(Source records)
------------------------------------

-- ==== Sys2Proof/Decode.lean ====
section
/-! DEFINITION. The decoder of host command words (30_encoding.md R70 to R74) and of wire bytes (R80 to R93), total and
rejecting by name, and the encoder written from the same tables. The wire constants are parameters (R8), so the wire half
takes the `Config`. -/

namespace Sys2Proof

/-- Why a word or byte is not an instruction. -/
inductive DecodeError where
  /-- R74: `op` is 0x00 or 0x0D to 0xFF. -/
  | unknownOp (op : Byte)
  /-- R74: an operand byte the operation does not use is nonzero. -/
  | unusedOperand (op : Byte)
  /-- R74: the chip operand of `INIT` is not 0 or 1. -/
  | chipSelector (a : Byte)
  /-- The byte stands where a control byte must (R93) and is none of the three of R80. -/
  | notControl (b : Byte)
  /-- The byte stands where an opcode must (R93) and belongs to no row of format WIRE_OP. -/
  | notOpcode (b : Byte)
  /-- The byte is a data byte (R79, R93), not an instruction. -/
  | dataByte (b : Byte)
  /-- The burst has ended (R93): the byte has no place in it. -/
  | afterBurst (b : Byte)
deriving DecidableEq, Repr

/-- `w[23:16]` (R70). -/
def hostOp (w : HostWord) : Byte := w.extractLsb' 16 8

/-- `w[15:8]` (R70). -/
def hostA (w : HostWord) : Byte := w.extractLsb' 8 8

/-- `w[7:0]` (R70). -/
def hostB (w : HostWord) : Byte := w.extractLsb' 0 8

/-- The word with operation code `op` and operand bytes `a`, `b` (R70). -/
def hostWord (op a b : Byte) : HostWord := op ++ a ++ b

/-- An operation without operands: both bytes must be 0 (R71). -/
def decodeNoOperand (op a b : Byte) (i : Instr) : Except DecodeError Instr :=
  if a = 0 ∧ b = 0 then .ok i else .error (.unusedOperand op)

/-- An operation with the first operand only: the second byte must be 0 (R71). -/
def decodeOneOperand (op a b : Byte) (i : Byte → Instr) : Except DecodeError Instr :=
  if b = 0 then .ok (i a) else .error (.unusedOperand op)

/-- `INIT`: the chip selector must be 0 or 1 (R73, R74). -/
def decodeInit (a b : Byte) : Except DecodeError Instr :=
  if a = 0 then .ok (.init .sh1106 b)
  else if a = 1 then .ok (.init .ssd1306 b)
  else .error (.chipSelector a)

/-- Decoding a host command word (R70 to R74). -/
def decodeHost (w : HostWord) : Except DecodeError Instr :=
  let op := hostOp w
  let a := hostA w
  let b := hostB w
  if op = 0x01 then decodeInit a b
  else if op = 0x02 then decodeOneOperand op a b .printChar
  else if op = 0x03 then decodeNoOperand op a b .clear
  else if op = 0x04 then decodeOneOperand op a b .clearLine
  else if op = 0x05 then decodeNoOperand op a b .clearCurrentLine
  else if op = 0x06 then .ok (.setCursor a b)
  else if op = 0x07 then decodeNoOperand op a b .home
  else if op = 0x08 then decodeOneOperand op a b .setInverse
  else if op = 0x09 then decodeOneOperand op a b .flip
  else if op = 0x0A then decodeOneOperand op a b .setInverseFont
  else if op = 0x0B then decodeOneOperand op a b .setPrintMode
  else if op = 0x0C then decodeOneOperand op a b .setDisplayColumnOffset
  else .error (.unknownOp op)

/-- Decoding a byte in control position (R80, R93). -/
def decodeControl (c : Config) (b : Byte) : Except DecodeError Instr :=
  if b = c.ctrlMore then .ok .ctrlMore
  else if b = c.ctrlLast then .ok .ctrlLast
  else if b = c.ctrlData then .ok .ctrlData
  else .error (.notControl b)

/-- Decoding a byte in opcode position: the rows of format WIRE_OP in the table's order, each a base under the row's mask
and an argument in the bits the mask leaves open (R82 to R89). -/
def decodeOpcode (c : Config) (b : Byte) : Except DecodeError Instr :=
  if b &&& 0xF8 = c.opPageAddress then .ok (.pageAddress (b.extractLsb' 0 3))
  else if b &&& 0xF0 = c.opColLow then .ok (.columnAddressLow (b.extractLsb' 0 4))
  else if b &&& 0xF8 = c.opColHigh then .ok (.columnAddressHigh (b.extractLsb' 0 4))
  else if b &&& 0xC7 = c.opStartLine then .ok (.startLine (b.extractLsb' 0 6))
  else if b = c.opModeNormal then .ok .modeNormal
  else if b = c.opModeInverse then .ok .modeInverse
  else if b = c.opSegUnflipped then .ok .segmentRemapUnflipped
  else if b = c.opSegFlipped then .ok .segmentRemapFlipped
  else if b = c.opScanUnflipped then .ok .scanDirectionUnflipped
  else if b = c.opScanFlipped then .ok .scanDirectionFlipped
  else .error (.notOpcode b)

/-- Decoding a wire byte where the receiver stands (R93). -/
def decodeWire (c : Config) (phase : WirePhase) (b : Byte) : Except DecodeError Instr :=
  match phase with
  | .control => decodeControl c b
  | .opcodeMore => decodeOpcode c b
  | .opcodeLast => decodeOpcode c b
  | .data => .error (.dataByte b)
  | .closed => .error (.afterBurst b)

/-- The encoding of a chip operand (R73). -/
def encodeChip : Chip → Byte
  | .sh1106 => 0
  | .ssd1306 => 1

/-- The opcode byte "base | argument" (R82). -/
def opcodeByte (base argument : Byte) : Byte := base ||| argument

/-- The encoding of an instruction: its host word by R70 to R73, or its wire byte by R80 and R83 to R89. -/
def encode (c : Config) : Instr → Encoded
  | .init chip requestedAddress => .host (hostWord 0x01 (encodeChip chip) requestedAddress)
  | .printChar code => .host (hostWord 0x02 code 0)
  | .clear => .host (hostWord 0x03 0 0)
  | .clearLine row => .host (hostWord 0x04 row 0)
  | .clearCurrentLine => .host (hostWord 0x05 0 0)
  | .setCursor line column => .host (hostWord 0x06 line column)
  | .home => .host (hostWord 0x07 0 0)
  | .setInverse flag => .host (hostWord 0x08 flag 0)
  | .flip flag => .host (hostWord 0x09 flag 0)
  | .setInverseFont flag => .host (hostWord 0x0A flag 0)
  | .setPrintMode mode => .host (hostWord 0x0B mode 0)
  | .setDisplayColumnOffset n => .host (hostWord 0x0C n 0)
  | .ctrlMore => .wire c.ctrlMore
  | .ctrlLast => .wire c.ctrlLast
  | .ctrlData => .wire c.ctrlData
  | .pageAddress page => .wire (opcodeByte c.opPageAddress (page.zeroExtend 8))
  | .columnAddressLow nibble => .wire (opcodeByte c.opColLow (nibble.zeroExtend 8))
  | .columnAddressHigh nibble => .wire (opcodeByte c.opColHigh (nibble.zeroExtend 8))
  | .startLine value => .wire (opcodeByte c.opStartLine (value.zeroExtend 8))
  | .modeNormal => .wire c.opModeNormal
  | .modeInverse => .wire c.opModeInverse
  | .segmentRemapUnflipped => .wire c.opSegUnflipped
  | .segmentRemapFlipped => .wire c.opSegFlipped
  | .scanDirectionUnflipped => .wire c.opScanUnflipped
  | .scanDirectionFlipped => .wire c.opScanFlipped

/-- Decoding an encoding: a host word by itself, a wire byte at the receiver's position. -/
def decode (c : Config) (phase : WirePhase) : Encoded → Except DecodeError Instr
  | .host w => decodeHost w
  | .wire b => decodeWire c phase b

/-- The position at which a lone wire byte is taken as an instruction: as a control byte where it is one, as an opcode
otherwise. With the default parameters 0x00 and 0x40 are both a control byte and an opcode (R86); this order gives them to
the control bytes, whose only word they are (DESIGN CHOICE, log entry 14). -/
def lonePhase (c : Config) (b : Byte) : WirePhase :=
  match decodeControl c b with
  | .ok _ => .control
  | .error _ => .opcodeMore

/-- The instruction of a word numbered as spec/opcode_table.json numbers it: 24 bits are a host command word, 8 bits a wire
byte under the default parameters, whose values the table lists. -/
def decodeTableWord (nbits w : Nat) : Option Instr :=
  if nbits = 24 then (decodeHost (BitVec.ofNat 24 w)).toOption
  else if nbits = 8 then
    (decodeWire Config.default (lonePhase Config.default (BitVec.ofNat 8 w)) (BitVec.ofNat 8 w)).toOption
  else none

end Sys2Proof
end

------------------------------------

• [TASK TO COMPLETE]
Repeat, exactly as they stand above, the lines from the line with "def encodeChip : Chip → Byte" to the line with "(encodeChip chip) requestedAddress)", both lines included.

• [ANSWER FOR THE TASK]
def encodeChip : Chip → Byte
  | .sh1106 => 0
  | .ssd1306 => 1

/-- The opcode byte "base | argument" (R82). -/
def opcodeByte (base argument : Byte) : Byte := base ||| argument

/-- The encoding of an instruction: its host word by R70 to R73, or its wire byte by R80 and R83 to R89. -/
def encode (c : Config) : Instr → Encoded
  | .init chip requestedAddress => .host (hostWord 0x01 (encodeChip chip) requestedAddress)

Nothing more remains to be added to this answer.